Work instructions: Give back an exact copy of the lines in the records below, from the line that has "fault (R344). -/" through the line that has "def rqLive (s", and nothing besides.

The records:
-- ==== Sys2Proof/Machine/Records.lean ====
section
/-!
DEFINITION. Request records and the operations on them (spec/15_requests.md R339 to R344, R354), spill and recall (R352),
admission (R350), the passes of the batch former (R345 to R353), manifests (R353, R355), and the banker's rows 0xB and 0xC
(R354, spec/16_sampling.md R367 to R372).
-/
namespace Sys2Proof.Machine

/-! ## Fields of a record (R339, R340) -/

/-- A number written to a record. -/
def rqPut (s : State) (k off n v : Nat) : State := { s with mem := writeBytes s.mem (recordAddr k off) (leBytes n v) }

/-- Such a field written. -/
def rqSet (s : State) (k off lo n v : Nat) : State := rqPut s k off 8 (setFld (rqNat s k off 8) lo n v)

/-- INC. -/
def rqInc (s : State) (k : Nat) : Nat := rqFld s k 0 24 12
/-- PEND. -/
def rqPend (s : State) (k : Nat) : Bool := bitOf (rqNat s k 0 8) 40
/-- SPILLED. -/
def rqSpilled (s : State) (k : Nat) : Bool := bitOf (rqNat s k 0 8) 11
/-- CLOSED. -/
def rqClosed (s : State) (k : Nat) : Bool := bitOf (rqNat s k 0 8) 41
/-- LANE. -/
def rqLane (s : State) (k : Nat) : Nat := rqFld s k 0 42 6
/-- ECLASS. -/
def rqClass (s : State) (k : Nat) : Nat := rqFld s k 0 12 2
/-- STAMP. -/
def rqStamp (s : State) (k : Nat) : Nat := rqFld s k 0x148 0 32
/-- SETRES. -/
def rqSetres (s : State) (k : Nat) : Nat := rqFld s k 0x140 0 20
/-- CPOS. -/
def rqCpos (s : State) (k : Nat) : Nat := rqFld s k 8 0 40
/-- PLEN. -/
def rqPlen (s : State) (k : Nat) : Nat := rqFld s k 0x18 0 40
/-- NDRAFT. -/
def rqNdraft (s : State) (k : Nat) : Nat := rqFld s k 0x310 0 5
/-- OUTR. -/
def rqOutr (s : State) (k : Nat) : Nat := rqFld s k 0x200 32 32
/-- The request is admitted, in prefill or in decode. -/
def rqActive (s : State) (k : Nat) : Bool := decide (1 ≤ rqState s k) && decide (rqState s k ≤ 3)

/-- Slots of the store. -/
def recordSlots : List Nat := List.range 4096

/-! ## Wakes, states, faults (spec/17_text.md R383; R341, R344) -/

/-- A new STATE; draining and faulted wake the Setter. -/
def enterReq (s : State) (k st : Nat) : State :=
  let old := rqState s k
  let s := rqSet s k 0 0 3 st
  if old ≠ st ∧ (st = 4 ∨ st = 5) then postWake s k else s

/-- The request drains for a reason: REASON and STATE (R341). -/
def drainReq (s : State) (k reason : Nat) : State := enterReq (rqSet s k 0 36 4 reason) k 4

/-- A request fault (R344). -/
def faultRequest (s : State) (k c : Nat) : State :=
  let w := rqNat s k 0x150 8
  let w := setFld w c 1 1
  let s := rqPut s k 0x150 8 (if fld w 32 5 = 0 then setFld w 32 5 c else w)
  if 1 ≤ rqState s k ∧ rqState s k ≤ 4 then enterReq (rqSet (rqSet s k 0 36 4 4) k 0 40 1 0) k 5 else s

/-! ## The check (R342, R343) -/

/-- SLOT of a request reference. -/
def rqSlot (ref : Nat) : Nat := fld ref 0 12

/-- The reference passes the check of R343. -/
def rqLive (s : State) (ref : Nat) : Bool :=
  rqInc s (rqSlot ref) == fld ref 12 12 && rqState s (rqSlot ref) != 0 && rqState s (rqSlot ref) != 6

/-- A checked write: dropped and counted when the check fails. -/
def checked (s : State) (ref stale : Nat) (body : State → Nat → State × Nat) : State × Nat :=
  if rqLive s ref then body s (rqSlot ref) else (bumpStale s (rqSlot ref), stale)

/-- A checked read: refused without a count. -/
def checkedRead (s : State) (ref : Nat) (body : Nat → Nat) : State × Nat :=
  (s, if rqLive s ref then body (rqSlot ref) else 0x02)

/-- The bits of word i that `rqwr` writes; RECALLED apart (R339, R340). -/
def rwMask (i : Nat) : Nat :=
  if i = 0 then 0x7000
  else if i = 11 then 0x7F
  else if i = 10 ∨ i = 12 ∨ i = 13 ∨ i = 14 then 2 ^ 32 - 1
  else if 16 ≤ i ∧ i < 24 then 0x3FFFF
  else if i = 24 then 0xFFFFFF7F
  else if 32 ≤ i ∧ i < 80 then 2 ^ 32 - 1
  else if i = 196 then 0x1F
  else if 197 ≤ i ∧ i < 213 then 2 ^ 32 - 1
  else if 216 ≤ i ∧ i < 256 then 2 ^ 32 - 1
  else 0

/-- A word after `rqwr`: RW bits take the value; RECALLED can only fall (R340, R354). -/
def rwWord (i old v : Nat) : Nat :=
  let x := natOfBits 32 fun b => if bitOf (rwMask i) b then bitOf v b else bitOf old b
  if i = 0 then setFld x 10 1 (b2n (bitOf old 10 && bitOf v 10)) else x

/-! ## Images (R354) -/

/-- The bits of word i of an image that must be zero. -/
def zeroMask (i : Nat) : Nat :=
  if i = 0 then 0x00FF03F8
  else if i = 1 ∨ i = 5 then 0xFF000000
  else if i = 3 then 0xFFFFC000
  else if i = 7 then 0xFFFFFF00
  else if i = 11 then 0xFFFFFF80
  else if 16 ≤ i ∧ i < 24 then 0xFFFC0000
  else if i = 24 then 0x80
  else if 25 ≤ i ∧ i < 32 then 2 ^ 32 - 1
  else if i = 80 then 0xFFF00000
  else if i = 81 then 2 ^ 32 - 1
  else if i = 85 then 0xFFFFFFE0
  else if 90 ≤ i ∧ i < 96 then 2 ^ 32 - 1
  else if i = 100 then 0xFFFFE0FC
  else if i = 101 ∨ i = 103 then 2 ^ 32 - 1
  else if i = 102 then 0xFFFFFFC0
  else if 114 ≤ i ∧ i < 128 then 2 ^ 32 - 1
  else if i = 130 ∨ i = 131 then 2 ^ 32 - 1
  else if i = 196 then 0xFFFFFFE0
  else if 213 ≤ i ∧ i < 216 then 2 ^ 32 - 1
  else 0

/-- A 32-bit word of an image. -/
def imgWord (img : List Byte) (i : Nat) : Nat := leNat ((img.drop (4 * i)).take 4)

---

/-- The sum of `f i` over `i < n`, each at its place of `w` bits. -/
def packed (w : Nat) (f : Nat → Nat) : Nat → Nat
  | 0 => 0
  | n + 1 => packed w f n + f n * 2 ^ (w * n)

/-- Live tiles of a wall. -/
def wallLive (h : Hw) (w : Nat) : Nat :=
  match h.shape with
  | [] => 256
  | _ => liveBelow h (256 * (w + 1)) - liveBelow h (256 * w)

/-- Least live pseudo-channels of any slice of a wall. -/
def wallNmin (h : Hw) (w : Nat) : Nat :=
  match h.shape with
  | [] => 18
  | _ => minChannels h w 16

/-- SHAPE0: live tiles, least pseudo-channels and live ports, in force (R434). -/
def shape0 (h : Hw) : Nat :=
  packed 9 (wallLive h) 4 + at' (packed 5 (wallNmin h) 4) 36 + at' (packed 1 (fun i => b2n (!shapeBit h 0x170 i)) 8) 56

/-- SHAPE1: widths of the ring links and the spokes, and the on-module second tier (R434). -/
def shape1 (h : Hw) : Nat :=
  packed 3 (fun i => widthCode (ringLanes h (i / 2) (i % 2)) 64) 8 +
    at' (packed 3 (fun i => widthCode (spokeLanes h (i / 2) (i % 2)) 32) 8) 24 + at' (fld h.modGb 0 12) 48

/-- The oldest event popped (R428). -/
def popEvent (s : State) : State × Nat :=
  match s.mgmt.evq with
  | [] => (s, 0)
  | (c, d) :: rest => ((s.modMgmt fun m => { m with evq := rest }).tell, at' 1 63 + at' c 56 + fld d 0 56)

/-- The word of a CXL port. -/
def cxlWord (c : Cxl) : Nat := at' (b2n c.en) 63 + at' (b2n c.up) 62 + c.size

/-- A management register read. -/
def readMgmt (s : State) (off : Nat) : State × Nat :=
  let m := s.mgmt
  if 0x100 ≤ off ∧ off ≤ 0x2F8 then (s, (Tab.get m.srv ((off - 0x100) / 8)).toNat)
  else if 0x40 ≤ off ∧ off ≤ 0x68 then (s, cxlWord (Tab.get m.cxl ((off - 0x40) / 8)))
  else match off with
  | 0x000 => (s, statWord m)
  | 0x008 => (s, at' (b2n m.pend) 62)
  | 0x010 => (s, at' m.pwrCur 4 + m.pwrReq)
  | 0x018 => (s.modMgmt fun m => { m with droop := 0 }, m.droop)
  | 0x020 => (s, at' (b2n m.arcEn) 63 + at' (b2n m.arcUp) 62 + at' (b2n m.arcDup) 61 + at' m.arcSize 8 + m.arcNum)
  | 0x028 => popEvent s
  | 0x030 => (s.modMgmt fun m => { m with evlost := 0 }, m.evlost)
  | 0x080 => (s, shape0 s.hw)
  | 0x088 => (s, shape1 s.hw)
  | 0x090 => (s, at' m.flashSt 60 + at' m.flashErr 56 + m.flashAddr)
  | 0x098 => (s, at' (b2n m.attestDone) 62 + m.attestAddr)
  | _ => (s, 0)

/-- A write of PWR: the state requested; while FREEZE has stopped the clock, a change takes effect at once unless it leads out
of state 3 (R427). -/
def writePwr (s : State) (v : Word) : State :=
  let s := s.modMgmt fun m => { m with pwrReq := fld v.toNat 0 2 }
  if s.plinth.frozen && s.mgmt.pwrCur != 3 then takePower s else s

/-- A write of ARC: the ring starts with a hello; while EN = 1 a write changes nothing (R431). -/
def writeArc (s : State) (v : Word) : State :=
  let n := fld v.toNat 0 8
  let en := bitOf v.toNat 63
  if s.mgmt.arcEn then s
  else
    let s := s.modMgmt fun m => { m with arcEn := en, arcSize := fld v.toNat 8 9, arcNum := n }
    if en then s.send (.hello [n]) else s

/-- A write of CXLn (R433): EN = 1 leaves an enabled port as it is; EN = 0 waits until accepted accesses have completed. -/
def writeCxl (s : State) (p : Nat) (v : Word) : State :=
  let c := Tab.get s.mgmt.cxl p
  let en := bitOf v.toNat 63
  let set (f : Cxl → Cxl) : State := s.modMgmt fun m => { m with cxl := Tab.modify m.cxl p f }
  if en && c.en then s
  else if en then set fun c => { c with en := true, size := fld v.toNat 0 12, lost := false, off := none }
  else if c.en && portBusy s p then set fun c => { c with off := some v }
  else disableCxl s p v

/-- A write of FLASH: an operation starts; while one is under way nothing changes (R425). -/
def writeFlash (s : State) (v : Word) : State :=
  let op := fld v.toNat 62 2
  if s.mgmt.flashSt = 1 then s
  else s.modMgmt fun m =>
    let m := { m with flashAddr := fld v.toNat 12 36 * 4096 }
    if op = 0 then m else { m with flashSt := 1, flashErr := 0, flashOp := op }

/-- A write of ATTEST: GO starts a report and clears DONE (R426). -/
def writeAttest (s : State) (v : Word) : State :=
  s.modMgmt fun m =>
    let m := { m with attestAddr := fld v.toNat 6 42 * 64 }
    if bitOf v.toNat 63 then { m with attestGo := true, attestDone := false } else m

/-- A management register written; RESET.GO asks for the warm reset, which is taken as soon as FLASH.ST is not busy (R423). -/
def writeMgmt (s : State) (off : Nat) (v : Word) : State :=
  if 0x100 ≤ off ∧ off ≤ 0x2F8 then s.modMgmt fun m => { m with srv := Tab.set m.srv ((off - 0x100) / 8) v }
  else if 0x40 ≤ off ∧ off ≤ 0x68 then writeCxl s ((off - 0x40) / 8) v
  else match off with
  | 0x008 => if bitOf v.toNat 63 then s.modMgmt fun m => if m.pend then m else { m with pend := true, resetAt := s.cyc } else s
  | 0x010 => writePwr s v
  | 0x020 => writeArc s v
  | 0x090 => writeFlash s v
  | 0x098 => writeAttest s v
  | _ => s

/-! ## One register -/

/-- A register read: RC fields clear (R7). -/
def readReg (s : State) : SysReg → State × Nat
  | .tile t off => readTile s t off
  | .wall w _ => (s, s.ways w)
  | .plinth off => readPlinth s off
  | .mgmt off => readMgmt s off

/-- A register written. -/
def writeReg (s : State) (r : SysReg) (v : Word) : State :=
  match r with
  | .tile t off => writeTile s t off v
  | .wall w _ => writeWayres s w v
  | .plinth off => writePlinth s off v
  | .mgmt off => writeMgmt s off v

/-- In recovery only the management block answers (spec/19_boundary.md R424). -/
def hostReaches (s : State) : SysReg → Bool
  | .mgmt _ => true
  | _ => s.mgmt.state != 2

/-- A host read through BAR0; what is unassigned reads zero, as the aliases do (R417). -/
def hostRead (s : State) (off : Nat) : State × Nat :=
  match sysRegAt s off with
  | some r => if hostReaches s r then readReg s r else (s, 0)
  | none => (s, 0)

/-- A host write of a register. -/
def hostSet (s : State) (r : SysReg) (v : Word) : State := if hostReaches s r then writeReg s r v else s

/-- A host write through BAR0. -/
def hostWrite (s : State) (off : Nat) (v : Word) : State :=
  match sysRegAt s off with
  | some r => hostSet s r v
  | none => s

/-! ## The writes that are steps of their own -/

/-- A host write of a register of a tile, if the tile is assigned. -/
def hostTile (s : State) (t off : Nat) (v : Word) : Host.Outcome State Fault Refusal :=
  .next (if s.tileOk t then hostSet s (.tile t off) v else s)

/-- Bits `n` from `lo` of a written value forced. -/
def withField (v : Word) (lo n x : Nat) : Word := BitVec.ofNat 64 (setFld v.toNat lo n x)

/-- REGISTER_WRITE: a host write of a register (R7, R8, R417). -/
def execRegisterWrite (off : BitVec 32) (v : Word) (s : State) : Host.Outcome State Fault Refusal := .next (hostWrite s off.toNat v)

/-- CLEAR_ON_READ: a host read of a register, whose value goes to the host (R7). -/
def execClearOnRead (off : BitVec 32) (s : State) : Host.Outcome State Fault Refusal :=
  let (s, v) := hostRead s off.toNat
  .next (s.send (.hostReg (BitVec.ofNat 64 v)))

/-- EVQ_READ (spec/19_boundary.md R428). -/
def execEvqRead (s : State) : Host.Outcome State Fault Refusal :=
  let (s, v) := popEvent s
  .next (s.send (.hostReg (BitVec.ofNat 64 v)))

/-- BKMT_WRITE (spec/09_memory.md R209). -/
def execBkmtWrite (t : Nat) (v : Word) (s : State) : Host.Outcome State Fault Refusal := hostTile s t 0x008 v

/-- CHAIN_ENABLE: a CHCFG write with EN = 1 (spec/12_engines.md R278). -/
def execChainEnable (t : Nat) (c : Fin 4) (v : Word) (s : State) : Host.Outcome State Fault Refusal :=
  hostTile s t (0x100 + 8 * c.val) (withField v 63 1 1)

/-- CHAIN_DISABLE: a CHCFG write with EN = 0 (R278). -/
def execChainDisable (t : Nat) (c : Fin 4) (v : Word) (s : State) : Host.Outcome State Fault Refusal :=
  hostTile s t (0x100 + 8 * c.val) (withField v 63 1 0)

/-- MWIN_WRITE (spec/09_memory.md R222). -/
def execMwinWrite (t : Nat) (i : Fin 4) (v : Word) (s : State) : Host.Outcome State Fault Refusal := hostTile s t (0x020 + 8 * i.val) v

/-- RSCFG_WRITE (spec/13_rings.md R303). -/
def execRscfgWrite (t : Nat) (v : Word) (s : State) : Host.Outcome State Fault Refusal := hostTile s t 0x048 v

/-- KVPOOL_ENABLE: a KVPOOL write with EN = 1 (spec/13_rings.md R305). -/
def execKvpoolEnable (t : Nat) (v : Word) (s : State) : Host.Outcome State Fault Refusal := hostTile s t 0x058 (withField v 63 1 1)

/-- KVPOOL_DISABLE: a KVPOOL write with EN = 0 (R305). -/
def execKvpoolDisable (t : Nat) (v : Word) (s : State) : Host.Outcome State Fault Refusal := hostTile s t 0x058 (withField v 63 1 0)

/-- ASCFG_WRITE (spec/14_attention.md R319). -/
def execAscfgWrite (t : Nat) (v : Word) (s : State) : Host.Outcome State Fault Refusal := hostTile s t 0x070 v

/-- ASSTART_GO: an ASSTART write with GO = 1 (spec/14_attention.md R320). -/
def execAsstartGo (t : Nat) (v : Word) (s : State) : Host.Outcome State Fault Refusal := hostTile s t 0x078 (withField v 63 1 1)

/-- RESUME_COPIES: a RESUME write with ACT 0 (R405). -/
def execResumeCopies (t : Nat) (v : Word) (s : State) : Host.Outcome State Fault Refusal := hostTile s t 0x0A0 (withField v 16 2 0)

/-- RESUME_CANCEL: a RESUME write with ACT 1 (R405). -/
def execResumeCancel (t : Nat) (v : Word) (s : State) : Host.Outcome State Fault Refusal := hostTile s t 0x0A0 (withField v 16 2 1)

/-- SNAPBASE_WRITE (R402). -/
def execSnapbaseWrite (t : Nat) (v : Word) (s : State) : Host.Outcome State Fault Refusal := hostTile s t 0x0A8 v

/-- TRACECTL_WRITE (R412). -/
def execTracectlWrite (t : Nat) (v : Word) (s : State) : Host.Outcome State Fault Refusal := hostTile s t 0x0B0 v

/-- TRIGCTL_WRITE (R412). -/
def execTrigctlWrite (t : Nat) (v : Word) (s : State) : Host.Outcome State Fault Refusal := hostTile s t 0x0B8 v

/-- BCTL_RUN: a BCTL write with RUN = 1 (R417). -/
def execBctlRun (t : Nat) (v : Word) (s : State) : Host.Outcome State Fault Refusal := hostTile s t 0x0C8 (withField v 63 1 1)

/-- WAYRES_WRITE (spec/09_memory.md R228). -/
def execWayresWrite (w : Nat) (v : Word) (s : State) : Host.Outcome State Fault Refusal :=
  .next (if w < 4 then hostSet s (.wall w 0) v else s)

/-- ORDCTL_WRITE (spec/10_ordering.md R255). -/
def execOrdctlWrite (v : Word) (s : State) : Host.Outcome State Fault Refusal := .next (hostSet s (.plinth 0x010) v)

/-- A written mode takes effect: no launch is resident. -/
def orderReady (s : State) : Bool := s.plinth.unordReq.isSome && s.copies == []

Written response:
/-- A request fault (R344). -/
def faultRequest (s : State) (k c : Nat) : State :=
  let w := rqNat s k 0x150 8
  let w := setFld w c 1 1
  let s := rqPut s k 0x150 8 (if fld w 32 5 = 0 then setFld w 32 5 c else w)
  if 1 ≤ rqState s k ∧ rqState s k ≤ 4 then enterReq (rqSet (rqSet s k 0 36 4 4) k 0 40 1 0) k 5 else s

/-! ## The check (R342, R343) -/

/-- SLOT of a request reference. -/
def rqSlot (ref : Nat) : Nat := fld ref 0 12

/-- The reference passes the check of R343. -/
def rqLive (s : State) (ref : Nat) : Bool :=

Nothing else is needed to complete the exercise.